Is this not already possible with only a lux sensor, astro binding and a few rules?
Is it for a better opening/closing rule for the rollershutters/blinds?
Yes it’s to automate the roller shutters.
I don’t have a physical lux sensor. This script calculate the solar exposition using sun position and cloud cover without any physical sensor
Astro binding is almost good but doesn’t use the cloud cover.
regards.
Benoit
And where do you get the cloud cover from?
Weather binding?
My shutters open/close with astro binding, but that is not the best solution for this. A lux sensor would be good to have for this, too.
The script for domoticz use the Wunderground API to get cloud cover.
I think you can build this yourself with weather binding and a few rules. But with this script it would be much easier.
This looks really interesting. I wish I had time to look into it more deeply. It does look like something that could be implemented in a Rule getting the needed cloud cover data from the Weather binding and Astro binding. It looks like it only uses the relative pressure from wunderground and gets cloud information from http://www.ogimet.com. Site is in Spanish I think, does anyone know if it works outside Europe?
I do know you can execute scripts using the Exec binding and/or executeCommandLine actions. However, I’m no Lua expert, but it looks like this particular script would have to be modified so it only logs out the value or the API calls at the end changed to openHAB API calls.
I really wish I had the time to do more than lay out this rough outline of the approach. Good luck!

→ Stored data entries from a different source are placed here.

end Sys2Proof.Machine

/-! SUPPORT. The outcome of a command is a function of its input and expected length (41_dispatch.md R118): what a step
shows is the same for every state that runs the command, whatever else that state holds. -/

namespace Sys2Proof.Machine

/-- `s` runs the command (IN, EXP) and stands at a chunk boundary with this cursor and output. The latches
and the model's own counter are left out: what the command shows does not depend on them. -/
structure State.Runs (inp : Memory) (exp cur : Nat) (out : Memory) (s : State) : Prop where
  status : s.status = .busy
  inp : s.inp = some inp
  exp : s.exp = some exp
  cur : s.cur = some cur
  out : s.out = some out
  errKind : s.errKind = none
  errPos : s.errPos = none

/-! ## What the moves of a running command show -/

theorem State.start_runs (s : State) (inp : Memory) (exp : Nat) : (s.start inp exp).Runs inp exp 0 [] :=
  ⟨rfl, rfl, rfl, rfl, rfl, rfl, rfl⟩

/-- An accepted command has run its start, and nothing else. -/
theorem issueDecode_eq_next {cfg : Config} {inp : Memory} {exp : Nat} {s t : State}
    (h : issueDecode cfg inp exp s = .next t) : t = s.start inp exp := by
  unfold issueDecode at h
  split_ifs at h
  cases h
  rfl

theorem State.failed_observe (s : State) (kind : ErrKind) (cs cur : Nat) :
    (s.failed kind cs cur).observe = (.error, none, some kind, some cs) := rfl

theorem State.cutShort_observe (s : State) (cs cur : Nat) :
    (s.cutShort cs cur).observe = (.error, none, some .truncatedChunk, some cs) := rfl

section
variable {cfg : Config} {inp out : Memory} {exp cur : Nat} {s : State}

theorem State.Runs.observe (h : s.Runs inp exp cur out) : s.observe = (.busy, some out, none, none) := by
  simp [State.observe, h.status, h.out, h.errKind, h.errPos]

theorem State.Runs.finish_observe (h : s.Runs inp exp cur out) :
    s.finish.observe = (.done, some out, none, none) := by
  simp [State.observe, h.out, h.errKind, h.errPos]

theorem State.Runs.completed (h : s.Runs inp exp cur out) (cur' : Nat) (out' : Memory) :
    (s.completed cur' out').Runs inp exp cur' out' :=
  ⟨h.status, h.inp, h.exp, rfl, rfl, h.errKind, h.errPos⟩

/-! ## A chunk and a step -/

/-- A chunk body in a running command: an illegal offset is an error, and so is an expansion that OUT_CAP does not
hold; any other chunk completes. -/
theorem State.Runs.execWith_eq (h : s.Runs inp exp cur out) (hfit : fits cfg.outCap out.length = true) (i : Instr) :
    execWith cfg i s = .next ((expandChunk out i).elim (s.failed .invalidBackreference cur (cur + chunkBits cfg i))
      fun out' => if fits cfg.outCap out'.length then s.completed (cur + chunkBits cfg i) out'
        else s.failed .capacityExceeded cur (cur + chunkBits cfg i)) := by
  rcases execWith_cases (i := i) h.status h.cur h.out hfit with
    ⟨out', hx, hfit', he⟩ | ⟨out', hx, hfit', he⟩ | ⟨hx, he⟩
  · simp [hx, hfit', he]
  · simp [hx, hfit', he]
  · simp [hx, he]

/-- One step of a command, for all the states that run it at once: they all go on at the same cursor with the same
output, or they all end showing the same outcome. -/
theorem stepWith_goes_on_or_ends (hfit : fits cfg.outCap out.length = true) (inp : Memory) (exp cur : Nat) :
    (∃ cur' out', fits cfg.outCap out'.length = true ∧
      ∀ s : State, s.Runs inp exp cur out → ∃ t, stepWith cfg s = .next t ∧ t.Runs inp exp cur' out') ∨
    (∃ o : Status × Option Memory × Option ErrKind × Option Nat, o.1 ≠ .busy ∧
      ∀ s : State, s.Runs inp exp cur out → ∃ t, stepWith cfg s = .next t ∧ t.observe = o) := by
  have hstep {s : State} (h : s.Runs inp exp cur out) :=
    stepWith_of_busy (cfg := cfg) h.status h.inp h.exp h.cur h.out
  by_cases hlen : exp ≤ out.length
  · exact .inr ⟨(.done, some out, none, none), nofun, fun s h =>
      ⟨s.finish, (hstep h).trans (if_pos hlen), h.finish_observe⟩⟩
  cases hd : decodeAt cfg inp cur with
  | endOfStream =>
    refine .inr ⟨(.done, some out, none, none), nofun, fun s h => ⟨s.finish, ?_, h.finish_observe⟩⟩
    rw [hstep h, if_neg hlen, hd]
  | truncated f =>
    refine .inr ⟨(.error, none, some .truncatedChunk, some cur), nofun, fun s h =>
      ⟨_, .trans ?_ (truncateChunk_eq cfg inp cur f s), s.cutShort_observe ..⟩⟩
    rw [hstep h, if_neg hlen, hd]
  | chunk i next =>
    have hexec {s : State} (h : s.Runs inp exp cur out) : stepWith cfg s = execWith cfg i s := by
      rw [hstep h, if_neg hlen, hd]
    cases hx : expandChunk out i with
    | none =>
      refine .inr ⟨(.error, none, some .invalidBackreference, some cur), nofun, fun s h =>
        ⟨_, .trans (hexec h) ?_, s.failed_observe _ _ (cur + chunkBits cfg i)⟩⟩
      rw [h.execWith_eq hfit, hx, Option.elim_none]
    | some out' =>
      by_cases hfit' : fits cfg.outCap out'.length = true
      · refine .inl ⟨cur + chunkBits cfg i, out', hfit', fun s h =>
          ⟨_, .trans (hexec h) ?_, h.completed (cur + chunkBits cfg i) out'⟩⟩
        rw [h.execWith_eq hfit, hx, Option.elim_some, if_pos hfit']
      · refine .inr ⟨(.error, none, some .capacityExceeded, some cur), nofun, fun s h =>
          ⟨_, .trans (hexec h) ?_, s.failed_observe _ _ (cur + chunkBits cfg i)⟩⟩
        rw [h.execWith_eq hfit, hx, Option.elim_some, if_neg hfit']

/-! ## A run -/

theorem runWith_succ_of_next {t : State} {k : Nat} (h : stepWith cfg s = .next t) :
    runWith cfg (k + 1) s = runWith cfg k t := by
  rw [runWith, h]

/-- Outside a command a run leaves the state as it is. -/
theorem runWith_of_not_busy (hs : s.status ≠ .busy) (k : Nat) : runWith cfg k s = .next s := by
  induction k with
  | zero => rfl
  | succ k ih => rw [runWith_succ_of_next (stepWith_of_not_busy hs), ih]

/-- R118: what k steps of a command show is one value, fixed before the state that runs the command is chosen. -/
theorem runWith_observe_determined (inp : Memory) (exp k cur : Nat) (out : Memory)
    (hfit : fits cfg.outCap out.length = true) :
    ∃ o, ∀ s : State, s.Runs inp exp cur out → ∃ u, runWith cfg k s = .next u ∧ u.observe = o := by
  induction k generalizing cur out with
  | zero => exact ⟨_, fun s h => ⟨s, rfl, h.observe⟩⟩
  | succ k ih =>
    rcases stepWith_goes_on_or_ends hfit inp exp cur with ⟨cur', out', hfit', hgo⟩ | ⟨o, ho, hend⟩
    · obtain ⟨o, hrun⟩ := ih cur' out' hfit'
      refine ⟨o, fun s h => ?_⟩
      obtain ⟨t, hst, ht⟩ := hgo s h
      rw [runWith_succ_of_next hst]
      exact hrun t ht
    · refine ⟨o, fun s h => ?_⟩
      obtain ⟨t, hst, rfl⟩ := hend s h
      exact ⟨t, by rw [runWith_succ_of_next hst, runWith_of_not_busy ho], rfl⟩

end

/-- Settles O48: both states run the command from its start, so what k steps show is the one value of the command. -/
theorem outcomeIgnoresThePast : Obligations.OutcomeIgnoresThePast := by
  intro cfg inp exp k s₁ s₂ t₁ t₂ h₁ h₂
  rw [issueDecode_eq_next h₁, issueDecode_eq_next h₂]
  obtain ⟨o, hrun⟩ := runWith_observe_determined (cfg := cfg) inp exp k 0 [] (fits_iff.2 fun _ _ => Nat.zero_le _)
  obtain ⟨u₁, hu₁, ho₁⟩ := hrun _ (s₁.start_runs inp exp)
  obtain ⟨u₂, hu₂, ho₂⟩ := hrun _ (s₂.start_runs inp exp)
  exact ⟨u₁, u₂, hu₁, hu₂, ho₁.trans ho₂.symm⟩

For anyone interested, I had a go at this and converted the LUA script to OH rules. I combined this with the Astro binding and the Weather Underground binding. My rules file contains comments on the required items from these bindings to be able to do the calculations. Here is what I came up with:
/*
* Rules to calculate outside light lux.
* Rules are taken from Domoticz LUA script at https://www.domoticz.com/wiki/Real-time_solar_data_without_any_hardware_sensor_:_azimuth,_Altitude,_Lux_sensor...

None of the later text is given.